# Loch Katrine, Skippers.



## Derek Dunn (Nov 4, 2007)

Hello, are there any early-retired skippers in the Stirling/Callander area who would like to work part-time on Loch Katrine next Spring through until the Autumn? We are looking for Boat Masters to help man our two boats - The Steamship Sir Walter Scott and The Lady of the Lake (diesel engined).

(Gleam)


----------



## Union Jack (Jul 22, 2009)

Please form an orderly queue, gentlemen!(Thumb)

Jack


----------



## Derek Dunn (Nov 4, 2007)

We don't need radio officers, lol. We use hand-held devices and VHF. 
Thanks for the reply anyway.


----------



## 8575 (Sep 8, 2006)

Derek, I'd have loved to have helped out with skippering.

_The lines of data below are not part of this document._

-- ==== Sys2Proof/Decode.lean ====
section
/-! DEFINITION. The encodings of 30_encoding.md: decoder, encoder, and the little-endian size field
(40_datapath_primitives.md R89, R91). Decoding is total and rejects by name. -/

namespace Sys2Proof

/-- `LE32_ENC` (R89): the four bytes of a 32-bit value, least significant first. -/
def le32Enc (v : Word32) : Bytes :=
  [v.extractLsb' 0 8, v.extractLsb' 8 8, v.extractLsb' 16 8, v.extractLsb' 24 8]

/-- `LE32_DEC` (R91): `b[0] + 2^8·b[1] + 2^16·b[2] + 2^24·b[3]`, unsigned. -/
def le32Dec (b0 b1 b2 b3 : Byte) : Word32 :=
  BitVec.ofNat 32 (b0.toNat + 256 * b1.toNat + 65536 * b2.toNat + 16777216 * b3.toNat)

/-- The size field at the head of a byte sequence; nothing where fewer than four bytes are left (R62). -/
def sizeField : Bytes → Option Word32
  | b0 :: b1 :: b2 :: b3 :: _ => some (le32Dec b0 b1 b2 b3)
  | _ => none

/-- A word of one of the three formats of the opcode table: the CMD register (R70), BC_REQ.op (R74), the bytes of a
Container (R60). -/
inductive Encoded where
  | cmd (word : Word32)
  | portOp (op : BitVec 1)
  | container (bytes : Bytes)
deriving DecidableEq, Repr

/-- The illegal Container encodings of R67 that concern the header. The command and port spaces have none (R70, R74). -/
inductive DecodeError where
  /-- Fewer than 8 bytes. -/
  | headerTooShort
  /-- The first 8 bytes differ from Magic. -/
  | badMagic
  /-- Magic followed by fewer than 4 bytes. -/
  | truncatedSize
deriving DecidableEq, Repr

/-- The command word is `CMD[1:0]`; the reserved bits 31:2 are not looked at (R70, R75). -/
def decodeCommand (word : Word32) : Instr :=
  let code := word.extractLsb' 0 2
  if code = 0b00#2 then .nop
  else if code = 0b01#2 then .encode
  else if code = 0b10#2 then .decode
  else .sniff

/-- `BC_REQ.op` (R74). -/
def decodePortOp (op : BitVec 1) : Instr :=
  if op = 0b0#1 then .compress else .decompress

/-- The header of a Container (R60, R61, R62, R67); bytes after offset 11 are Payload and are not looked at. -/
def decodeHeader (bytes : Bytes) : Except DecodeError Instr :=
  if bytes.length < magicLen then .error .headerTooShort
  else if bytes.take magicLen ≠ magic then .error .badMagic
  else
    match sizeField (bytes.drop magicLen) with
    | some size => .ok (.containerHdr size)
    | none => .error .truncatedSize

/-- The decoder: total on every word of every format. -/
def decode : Encoded → Except DecodeError Instr
  | .cmd word => .ok (decodeCommand word)
  | .portOp op => .ok (decodePortOp op)
  | .container bytes => decodeHeader bytes

/-- The encoder: the word the tables of 30_encoding.md give each instruction (R60, R70, R74). -/
def encode : Instr → Encoded
  | .nop => .cmd 0b00#32
  | .encode => .cmd 0b01#32
  | .decode => .cmd 0b10#32
  | .sniff => .cmd 0b11#32
  | .compress => .portOp 0b0#1
  | .decompress => .portOp 0b1#1
  | .containerHdr size => .container (magic ++ le32Enc size)

/-- Twelve bytes of `w`, byte 0 in its low 8 bits. -/
def bytesLowFirst (w : Nat) : Bytes :=
  (List.range hdrLen).map fun i => BitVec.ofNat 8 (w >>> (8 * i))

/-- Twelve bytes of `w`, byte 0 in bits 95:88, as the opcode table's CONTAINER_HDR row numbers them. -/
def bytesHighFirst (w : Nat) : Bytes := (bytesLowFirst w).reverse

/-- The header bytes a 96-bit table word stands for. The row writes its match with byte 0 highest and the host counts bits
with byte 0 lowest: a word that begins with Magic in the second numbering is read so, any other in the first
(no word begins with Magic in both; log 15). -/
def headerOfTableWord (w : Nat) : Bytes :=
  if (bytesLowFirst w).take magicLen = magic then bytesLowFirst w else bytesHighFirst w

/-- An opcode-table word by its width: 1 bit is a port operation, up to 32 bits the CMD register, 96 bits a header.
In whole bytes the port operations and the commands have one width, and a word of 8 bits is read as a command (log 15). -/
def encodedOfTableWord (nbits w : Nat) : Option Encoded :=
  if nbits = 1 then some (.portOp (BitVec.ofNat 1 w))
  else if nbits ≤ 32 then some (.cmd (BitVec.ofNat 32 w))
  else if nbits = 96 then some (.container (headerOfTableWord w))
  else none

/-- What the decoder reads from a word of the opcode table. -/
def decodeTableWord (nbits w : Nat) : Option Instr :=
  match encodedOfTableWord nbits w with
  | none => none
  | some e =>
    match decode e with
    | .ok i => some i
    | .error _ => none

end Sys2Proof
end

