-- ==== Sys2Proof/Script.lean ====
section
/-! DEFINITION. The host's side as syntax: the statements of a host script (30_encoding.md R76, R77) and the single host
accesses they come down to. A host access is not an instruction of the framer. -/

namespace Sys2Proof

/-- The three byte spaces (10_state.md R24). -/
inductive Space where
  | inp
  | out
  | magicRom
deriving DecidableEq, Repr

/-- A statement of a host script: the four primitive statements of R76, then the pseudo-statements of R77, then the
reset input (R230), which is a move of the host too (R165). -/
inductive HostStmt where
  | wr (reg value : Nat)
  | rd (reg : Nat)
  | wb (space : Space) (index : Nat) (byte : Byte)
  | rb (space : Space) (index : Nat)
  | load (bytes : Bytes)
  | setlen (len : Nat)
  | wait
  | nop
  | encode
  | decode
  | sniff
  | copyback
  | roundtrip
  | ifMatch (stmt : HostStmt)
  | ifOk (stmt : HostStmt)
  | reset
deriving DecidableEq, Repr

/-- What the host does in one turn: exactly one access (R76). The accesses below `wait` are the running forms of the
pseudo-statements whose next access depends on a value read (log 17): `ifMatch k` and `ifOk k` read STAT and drop
the next `k` accesses unless the bit they test says otherwise, `copyback` reads OUT_LEN, `copyRead i m` reads `OUT[i]` of
`m` bytes, `copyWrite i m b` writes that byte to `IN[i]`. -/
inductive HostOp where
  | wr (reg value : Nat)
  | rd (reg : Nat)
  | wb (space : Space) (index : Nat) (byte : Byte)
  | rb (space : Space) (index : Nat)
  | resetPin
  | wait
  | ifMatch (skip : Nat)
  | ifOk (skip : Nat)
  | copyback
  | copyRead (index len : Nat)
  | copyWrite (index len : Nat) (byte : Byte)
deriving DecidableEq, Repr

end Sys2Proof
end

I've done the Loch Katrine trip as a tourist about five times in the past when I lived in Fife but as I now live in Wiltshire it's a bit far - shame.


----------



## Varley (Oct 1, 2006)

I say, old man. I wouldn't boast about using your hand. You'll only feed the prejudice!


----------



## Erimus (Feb 20, 2012)

We spent Hogmanay last year at Tigh Mor,just around the corner, and were talking to a man in Tesco Dunblane who had been to sea and had been a pilot somewhere,Shetlands perhaps, who lived in Dunblane.....have you advertised locally?

geoff


----------



## Derek Dunn (Nov 4, 2007)

Hello to you both (R651400 and Erimus), I am interested in the Dunblane man, perhaps an ad in the local paper might attract something? R651400 - I think it is the location and the resulting travelling costs. Loch Katrine is a bit off the beaten track, about 20 miles from Stirling. I travel 80 miles a day when I work there. We are a tourist industry and cannot pay a large salary either, this is why I initially thought about "early-retired" deck officers with an income from a pension fund. Thank you all for your input, even the cheeky comments which made me smile!


----------